#### Brief
After finding the line with "-- ==== Sys2Proof/Machine/Loader.lean" in the entries below, retype exactly each line from there through the line with "def dReelOffset (d", including that final line.

#### Extracted records
↓↓↓

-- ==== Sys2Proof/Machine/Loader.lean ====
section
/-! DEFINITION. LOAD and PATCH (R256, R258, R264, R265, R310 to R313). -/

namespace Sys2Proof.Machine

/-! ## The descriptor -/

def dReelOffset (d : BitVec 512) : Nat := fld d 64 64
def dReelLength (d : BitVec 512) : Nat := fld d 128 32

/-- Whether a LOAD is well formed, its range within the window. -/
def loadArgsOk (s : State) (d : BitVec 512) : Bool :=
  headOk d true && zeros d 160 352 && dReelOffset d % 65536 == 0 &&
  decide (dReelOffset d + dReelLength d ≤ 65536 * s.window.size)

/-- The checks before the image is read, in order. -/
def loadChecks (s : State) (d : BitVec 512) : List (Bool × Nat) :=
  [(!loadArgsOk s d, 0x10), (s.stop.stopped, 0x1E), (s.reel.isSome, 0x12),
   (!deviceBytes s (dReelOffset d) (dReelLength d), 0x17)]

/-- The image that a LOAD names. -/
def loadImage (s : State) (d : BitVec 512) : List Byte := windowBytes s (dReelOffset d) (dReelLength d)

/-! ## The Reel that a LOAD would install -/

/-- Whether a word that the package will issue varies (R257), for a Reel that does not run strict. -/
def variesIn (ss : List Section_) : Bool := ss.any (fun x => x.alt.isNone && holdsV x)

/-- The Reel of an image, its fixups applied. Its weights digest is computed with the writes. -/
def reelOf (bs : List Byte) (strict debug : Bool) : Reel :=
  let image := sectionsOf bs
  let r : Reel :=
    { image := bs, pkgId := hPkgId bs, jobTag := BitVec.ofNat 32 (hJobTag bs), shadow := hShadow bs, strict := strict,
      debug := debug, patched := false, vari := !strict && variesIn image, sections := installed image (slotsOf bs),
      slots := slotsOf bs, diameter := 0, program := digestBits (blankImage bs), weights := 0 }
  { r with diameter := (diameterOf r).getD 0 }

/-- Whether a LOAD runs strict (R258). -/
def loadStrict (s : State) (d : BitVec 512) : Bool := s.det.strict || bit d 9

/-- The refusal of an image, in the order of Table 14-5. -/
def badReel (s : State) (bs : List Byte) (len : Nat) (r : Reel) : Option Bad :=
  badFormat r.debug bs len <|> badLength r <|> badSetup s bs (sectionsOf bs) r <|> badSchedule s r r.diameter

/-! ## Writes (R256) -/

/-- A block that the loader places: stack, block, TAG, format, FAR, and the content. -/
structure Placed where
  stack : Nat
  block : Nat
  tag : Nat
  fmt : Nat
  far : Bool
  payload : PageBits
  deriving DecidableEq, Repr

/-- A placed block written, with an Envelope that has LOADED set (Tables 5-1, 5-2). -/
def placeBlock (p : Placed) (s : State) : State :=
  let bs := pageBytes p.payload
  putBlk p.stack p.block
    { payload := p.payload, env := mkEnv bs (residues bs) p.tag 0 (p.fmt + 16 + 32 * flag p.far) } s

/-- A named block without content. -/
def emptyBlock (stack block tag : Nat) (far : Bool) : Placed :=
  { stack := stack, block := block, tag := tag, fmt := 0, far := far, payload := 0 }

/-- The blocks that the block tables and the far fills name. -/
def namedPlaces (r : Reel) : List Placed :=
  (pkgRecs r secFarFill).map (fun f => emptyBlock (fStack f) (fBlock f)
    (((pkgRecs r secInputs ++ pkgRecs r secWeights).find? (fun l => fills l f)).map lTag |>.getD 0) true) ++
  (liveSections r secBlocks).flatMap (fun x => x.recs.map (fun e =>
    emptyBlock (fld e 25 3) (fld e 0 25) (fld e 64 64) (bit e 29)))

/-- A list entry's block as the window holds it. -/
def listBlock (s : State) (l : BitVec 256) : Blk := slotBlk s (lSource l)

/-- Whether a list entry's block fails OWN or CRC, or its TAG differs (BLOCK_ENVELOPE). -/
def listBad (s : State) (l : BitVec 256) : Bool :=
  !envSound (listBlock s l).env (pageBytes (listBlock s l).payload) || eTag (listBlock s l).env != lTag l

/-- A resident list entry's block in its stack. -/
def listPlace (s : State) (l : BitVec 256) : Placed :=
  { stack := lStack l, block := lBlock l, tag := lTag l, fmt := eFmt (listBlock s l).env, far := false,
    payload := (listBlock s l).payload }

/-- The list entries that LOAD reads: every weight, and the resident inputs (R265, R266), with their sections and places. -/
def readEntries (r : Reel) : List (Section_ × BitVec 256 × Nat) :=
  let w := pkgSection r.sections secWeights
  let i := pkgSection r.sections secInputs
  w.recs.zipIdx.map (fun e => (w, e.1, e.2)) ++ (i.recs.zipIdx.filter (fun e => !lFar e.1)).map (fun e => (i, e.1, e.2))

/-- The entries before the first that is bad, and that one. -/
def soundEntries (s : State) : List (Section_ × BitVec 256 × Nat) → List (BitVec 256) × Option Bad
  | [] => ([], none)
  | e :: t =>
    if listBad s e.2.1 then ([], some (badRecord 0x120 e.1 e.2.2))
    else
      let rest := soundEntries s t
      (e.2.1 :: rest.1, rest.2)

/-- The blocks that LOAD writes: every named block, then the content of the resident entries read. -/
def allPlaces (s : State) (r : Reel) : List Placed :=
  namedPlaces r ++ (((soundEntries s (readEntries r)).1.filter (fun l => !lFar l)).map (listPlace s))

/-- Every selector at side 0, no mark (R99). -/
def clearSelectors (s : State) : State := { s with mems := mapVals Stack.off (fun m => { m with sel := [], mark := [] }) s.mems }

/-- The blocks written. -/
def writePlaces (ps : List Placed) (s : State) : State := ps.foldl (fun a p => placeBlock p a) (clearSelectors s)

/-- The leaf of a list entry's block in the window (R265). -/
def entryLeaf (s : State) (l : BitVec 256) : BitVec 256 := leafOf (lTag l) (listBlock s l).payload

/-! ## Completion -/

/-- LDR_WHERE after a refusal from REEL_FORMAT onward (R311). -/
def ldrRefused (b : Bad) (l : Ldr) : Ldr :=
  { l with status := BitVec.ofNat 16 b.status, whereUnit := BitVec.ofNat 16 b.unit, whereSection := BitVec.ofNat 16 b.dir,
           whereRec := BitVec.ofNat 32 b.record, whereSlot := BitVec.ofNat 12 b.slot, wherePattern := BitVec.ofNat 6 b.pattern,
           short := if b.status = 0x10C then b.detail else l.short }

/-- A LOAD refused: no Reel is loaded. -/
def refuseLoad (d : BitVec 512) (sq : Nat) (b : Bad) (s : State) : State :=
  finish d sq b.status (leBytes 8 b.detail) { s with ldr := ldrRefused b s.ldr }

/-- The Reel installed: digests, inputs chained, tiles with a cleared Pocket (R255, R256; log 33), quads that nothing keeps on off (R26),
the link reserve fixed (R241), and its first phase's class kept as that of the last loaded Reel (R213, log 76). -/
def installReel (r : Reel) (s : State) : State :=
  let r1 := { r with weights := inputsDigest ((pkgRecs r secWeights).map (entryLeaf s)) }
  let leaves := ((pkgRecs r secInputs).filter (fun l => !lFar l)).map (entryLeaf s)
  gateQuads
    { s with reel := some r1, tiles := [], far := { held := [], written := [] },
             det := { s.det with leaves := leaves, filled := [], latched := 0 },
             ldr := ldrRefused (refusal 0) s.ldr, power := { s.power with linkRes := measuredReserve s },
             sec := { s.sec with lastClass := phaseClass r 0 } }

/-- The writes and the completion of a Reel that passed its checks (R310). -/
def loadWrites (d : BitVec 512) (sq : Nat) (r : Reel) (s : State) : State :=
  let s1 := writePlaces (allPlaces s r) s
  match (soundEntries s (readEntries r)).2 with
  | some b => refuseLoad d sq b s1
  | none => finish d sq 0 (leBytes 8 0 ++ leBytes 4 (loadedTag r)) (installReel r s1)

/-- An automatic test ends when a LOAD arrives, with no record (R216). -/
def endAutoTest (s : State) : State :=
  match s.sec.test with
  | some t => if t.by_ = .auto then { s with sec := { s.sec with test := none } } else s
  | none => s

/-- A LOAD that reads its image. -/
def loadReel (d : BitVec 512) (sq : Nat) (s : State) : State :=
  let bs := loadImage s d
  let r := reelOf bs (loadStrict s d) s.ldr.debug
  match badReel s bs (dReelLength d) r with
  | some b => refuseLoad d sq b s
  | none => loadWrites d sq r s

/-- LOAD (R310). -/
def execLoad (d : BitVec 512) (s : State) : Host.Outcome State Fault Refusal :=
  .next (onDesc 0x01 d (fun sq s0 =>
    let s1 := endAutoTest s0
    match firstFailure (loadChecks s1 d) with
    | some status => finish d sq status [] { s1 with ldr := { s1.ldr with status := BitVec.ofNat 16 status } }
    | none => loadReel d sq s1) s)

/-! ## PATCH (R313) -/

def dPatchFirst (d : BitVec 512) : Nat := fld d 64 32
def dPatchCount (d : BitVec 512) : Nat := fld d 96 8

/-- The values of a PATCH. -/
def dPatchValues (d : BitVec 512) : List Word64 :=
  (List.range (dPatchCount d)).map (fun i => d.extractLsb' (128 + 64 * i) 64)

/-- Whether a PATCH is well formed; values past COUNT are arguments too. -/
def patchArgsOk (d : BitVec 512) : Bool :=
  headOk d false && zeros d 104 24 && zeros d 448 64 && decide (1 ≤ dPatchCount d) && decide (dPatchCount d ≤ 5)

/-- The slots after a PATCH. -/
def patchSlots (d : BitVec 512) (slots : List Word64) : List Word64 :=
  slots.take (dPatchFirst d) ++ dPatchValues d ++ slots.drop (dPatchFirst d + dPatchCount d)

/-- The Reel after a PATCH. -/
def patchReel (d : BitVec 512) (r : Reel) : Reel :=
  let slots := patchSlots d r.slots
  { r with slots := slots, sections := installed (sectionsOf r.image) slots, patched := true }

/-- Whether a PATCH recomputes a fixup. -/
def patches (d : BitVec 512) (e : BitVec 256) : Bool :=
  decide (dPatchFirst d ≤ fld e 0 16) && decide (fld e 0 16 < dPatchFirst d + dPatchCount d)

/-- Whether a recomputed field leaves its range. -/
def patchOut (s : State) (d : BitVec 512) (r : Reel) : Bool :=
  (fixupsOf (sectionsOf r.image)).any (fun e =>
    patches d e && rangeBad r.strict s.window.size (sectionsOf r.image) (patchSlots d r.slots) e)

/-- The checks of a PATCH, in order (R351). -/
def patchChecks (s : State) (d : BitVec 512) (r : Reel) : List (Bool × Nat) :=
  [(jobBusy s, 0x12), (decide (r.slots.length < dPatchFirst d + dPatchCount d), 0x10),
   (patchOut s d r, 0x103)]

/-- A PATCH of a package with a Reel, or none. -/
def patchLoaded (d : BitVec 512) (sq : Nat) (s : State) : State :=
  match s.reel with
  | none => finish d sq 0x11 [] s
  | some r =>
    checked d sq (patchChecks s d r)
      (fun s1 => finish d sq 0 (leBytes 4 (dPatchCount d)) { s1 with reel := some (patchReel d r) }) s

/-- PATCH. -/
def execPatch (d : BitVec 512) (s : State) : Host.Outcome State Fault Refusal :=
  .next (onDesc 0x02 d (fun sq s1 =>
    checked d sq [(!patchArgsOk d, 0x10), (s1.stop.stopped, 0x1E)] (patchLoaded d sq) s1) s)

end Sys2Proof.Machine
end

↑↑↑
↓↓↓

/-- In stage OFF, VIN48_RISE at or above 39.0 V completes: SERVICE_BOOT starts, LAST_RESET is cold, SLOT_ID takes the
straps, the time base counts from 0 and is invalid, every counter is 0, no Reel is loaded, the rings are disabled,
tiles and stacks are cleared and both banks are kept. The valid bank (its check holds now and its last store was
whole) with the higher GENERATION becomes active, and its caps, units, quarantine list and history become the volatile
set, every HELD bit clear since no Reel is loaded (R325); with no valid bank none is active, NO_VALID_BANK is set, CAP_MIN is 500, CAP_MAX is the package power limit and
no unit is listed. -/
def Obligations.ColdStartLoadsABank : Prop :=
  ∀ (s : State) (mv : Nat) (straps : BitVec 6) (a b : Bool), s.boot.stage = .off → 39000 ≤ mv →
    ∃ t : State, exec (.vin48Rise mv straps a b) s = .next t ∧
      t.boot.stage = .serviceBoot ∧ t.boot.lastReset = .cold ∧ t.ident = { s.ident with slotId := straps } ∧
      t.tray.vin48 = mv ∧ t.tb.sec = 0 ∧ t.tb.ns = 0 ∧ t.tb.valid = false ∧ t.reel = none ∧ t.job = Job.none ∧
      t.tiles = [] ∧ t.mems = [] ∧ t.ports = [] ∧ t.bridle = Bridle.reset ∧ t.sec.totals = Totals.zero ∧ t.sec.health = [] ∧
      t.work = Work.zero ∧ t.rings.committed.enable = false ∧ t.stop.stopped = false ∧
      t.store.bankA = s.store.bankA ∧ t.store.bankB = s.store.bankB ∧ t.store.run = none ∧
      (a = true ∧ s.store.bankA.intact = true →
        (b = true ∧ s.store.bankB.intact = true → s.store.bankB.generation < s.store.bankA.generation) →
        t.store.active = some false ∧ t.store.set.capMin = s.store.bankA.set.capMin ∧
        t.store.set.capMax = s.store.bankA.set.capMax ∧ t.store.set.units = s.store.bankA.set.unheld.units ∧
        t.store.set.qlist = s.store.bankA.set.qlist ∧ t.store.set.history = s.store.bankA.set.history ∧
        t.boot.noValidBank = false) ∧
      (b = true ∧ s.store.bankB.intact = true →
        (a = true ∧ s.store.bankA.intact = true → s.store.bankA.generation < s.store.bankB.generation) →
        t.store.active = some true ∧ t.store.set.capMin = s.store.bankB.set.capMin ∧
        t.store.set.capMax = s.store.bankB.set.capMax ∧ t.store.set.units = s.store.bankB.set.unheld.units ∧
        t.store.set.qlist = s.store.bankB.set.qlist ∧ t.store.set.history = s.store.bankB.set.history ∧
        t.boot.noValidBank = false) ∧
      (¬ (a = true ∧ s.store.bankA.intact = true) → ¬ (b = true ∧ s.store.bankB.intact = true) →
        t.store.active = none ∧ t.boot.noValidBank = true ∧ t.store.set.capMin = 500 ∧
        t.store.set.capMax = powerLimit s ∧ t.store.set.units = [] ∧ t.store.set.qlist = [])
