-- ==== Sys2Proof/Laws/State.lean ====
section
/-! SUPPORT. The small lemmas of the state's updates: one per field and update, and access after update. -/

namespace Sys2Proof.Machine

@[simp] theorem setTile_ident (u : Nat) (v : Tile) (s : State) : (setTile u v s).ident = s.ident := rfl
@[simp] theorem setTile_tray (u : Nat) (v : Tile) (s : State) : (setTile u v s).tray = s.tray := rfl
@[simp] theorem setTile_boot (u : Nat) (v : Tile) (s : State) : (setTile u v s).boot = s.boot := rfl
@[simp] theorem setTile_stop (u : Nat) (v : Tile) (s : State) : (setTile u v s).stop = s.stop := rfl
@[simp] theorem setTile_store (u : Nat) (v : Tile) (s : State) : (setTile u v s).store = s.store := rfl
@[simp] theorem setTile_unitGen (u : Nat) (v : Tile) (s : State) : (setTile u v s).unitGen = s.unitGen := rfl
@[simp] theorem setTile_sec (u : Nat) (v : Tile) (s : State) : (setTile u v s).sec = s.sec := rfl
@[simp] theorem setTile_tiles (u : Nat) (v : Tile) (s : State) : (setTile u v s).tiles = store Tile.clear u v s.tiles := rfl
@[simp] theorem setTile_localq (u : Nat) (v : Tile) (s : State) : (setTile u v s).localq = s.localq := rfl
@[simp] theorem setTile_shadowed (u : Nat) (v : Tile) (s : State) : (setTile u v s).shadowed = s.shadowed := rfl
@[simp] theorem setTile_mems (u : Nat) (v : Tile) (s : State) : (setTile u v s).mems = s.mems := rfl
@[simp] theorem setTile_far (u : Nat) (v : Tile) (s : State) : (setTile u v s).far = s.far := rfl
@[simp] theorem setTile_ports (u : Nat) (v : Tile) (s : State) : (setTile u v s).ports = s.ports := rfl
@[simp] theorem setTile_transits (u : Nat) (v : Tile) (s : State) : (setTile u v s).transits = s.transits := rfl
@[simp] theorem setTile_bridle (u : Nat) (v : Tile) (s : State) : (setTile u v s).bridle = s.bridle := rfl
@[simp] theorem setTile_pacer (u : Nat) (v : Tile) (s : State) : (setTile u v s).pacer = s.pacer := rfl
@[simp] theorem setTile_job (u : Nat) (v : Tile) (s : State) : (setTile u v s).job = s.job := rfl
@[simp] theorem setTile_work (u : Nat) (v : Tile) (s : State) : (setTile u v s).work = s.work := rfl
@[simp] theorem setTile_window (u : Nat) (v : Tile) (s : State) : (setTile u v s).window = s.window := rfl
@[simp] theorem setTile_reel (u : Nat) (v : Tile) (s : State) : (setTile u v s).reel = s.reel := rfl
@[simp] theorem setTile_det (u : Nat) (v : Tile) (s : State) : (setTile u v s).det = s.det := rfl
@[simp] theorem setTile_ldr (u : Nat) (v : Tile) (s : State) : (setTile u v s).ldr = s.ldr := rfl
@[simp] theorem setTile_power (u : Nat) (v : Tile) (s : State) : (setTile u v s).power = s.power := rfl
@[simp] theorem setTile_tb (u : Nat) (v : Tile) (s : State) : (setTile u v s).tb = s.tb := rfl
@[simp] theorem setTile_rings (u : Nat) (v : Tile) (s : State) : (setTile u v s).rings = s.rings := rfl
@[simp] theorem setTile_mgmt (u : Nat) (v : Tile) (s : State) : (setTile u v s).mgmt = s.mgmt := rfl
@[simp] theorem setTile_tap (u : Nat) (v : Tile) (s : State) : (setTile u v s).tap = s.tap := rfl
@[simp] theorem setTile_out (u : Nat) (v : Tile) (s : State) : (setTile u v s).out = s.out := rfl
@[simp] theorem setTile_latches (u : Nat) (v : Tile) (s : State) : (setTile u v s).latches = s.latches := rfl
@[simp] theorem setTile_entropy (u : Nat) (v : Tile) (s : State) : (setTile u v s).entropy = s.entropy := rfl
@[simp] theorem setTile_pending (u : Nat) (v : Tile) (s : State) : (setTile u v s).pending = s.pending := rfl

↑↑↑

#### Written answer
-- ==== Sys2Proof/Machine/Loader.lean ====
section
/-! DEFINITION. LOAD and PATCH (R256, R258, R264, R265, R310 to R313). -/

namespace Sys2Proof.Machine

/-! ## The descriptor -/

def dReelOffset (d : BitVec 512) : Nat := fld d 64 64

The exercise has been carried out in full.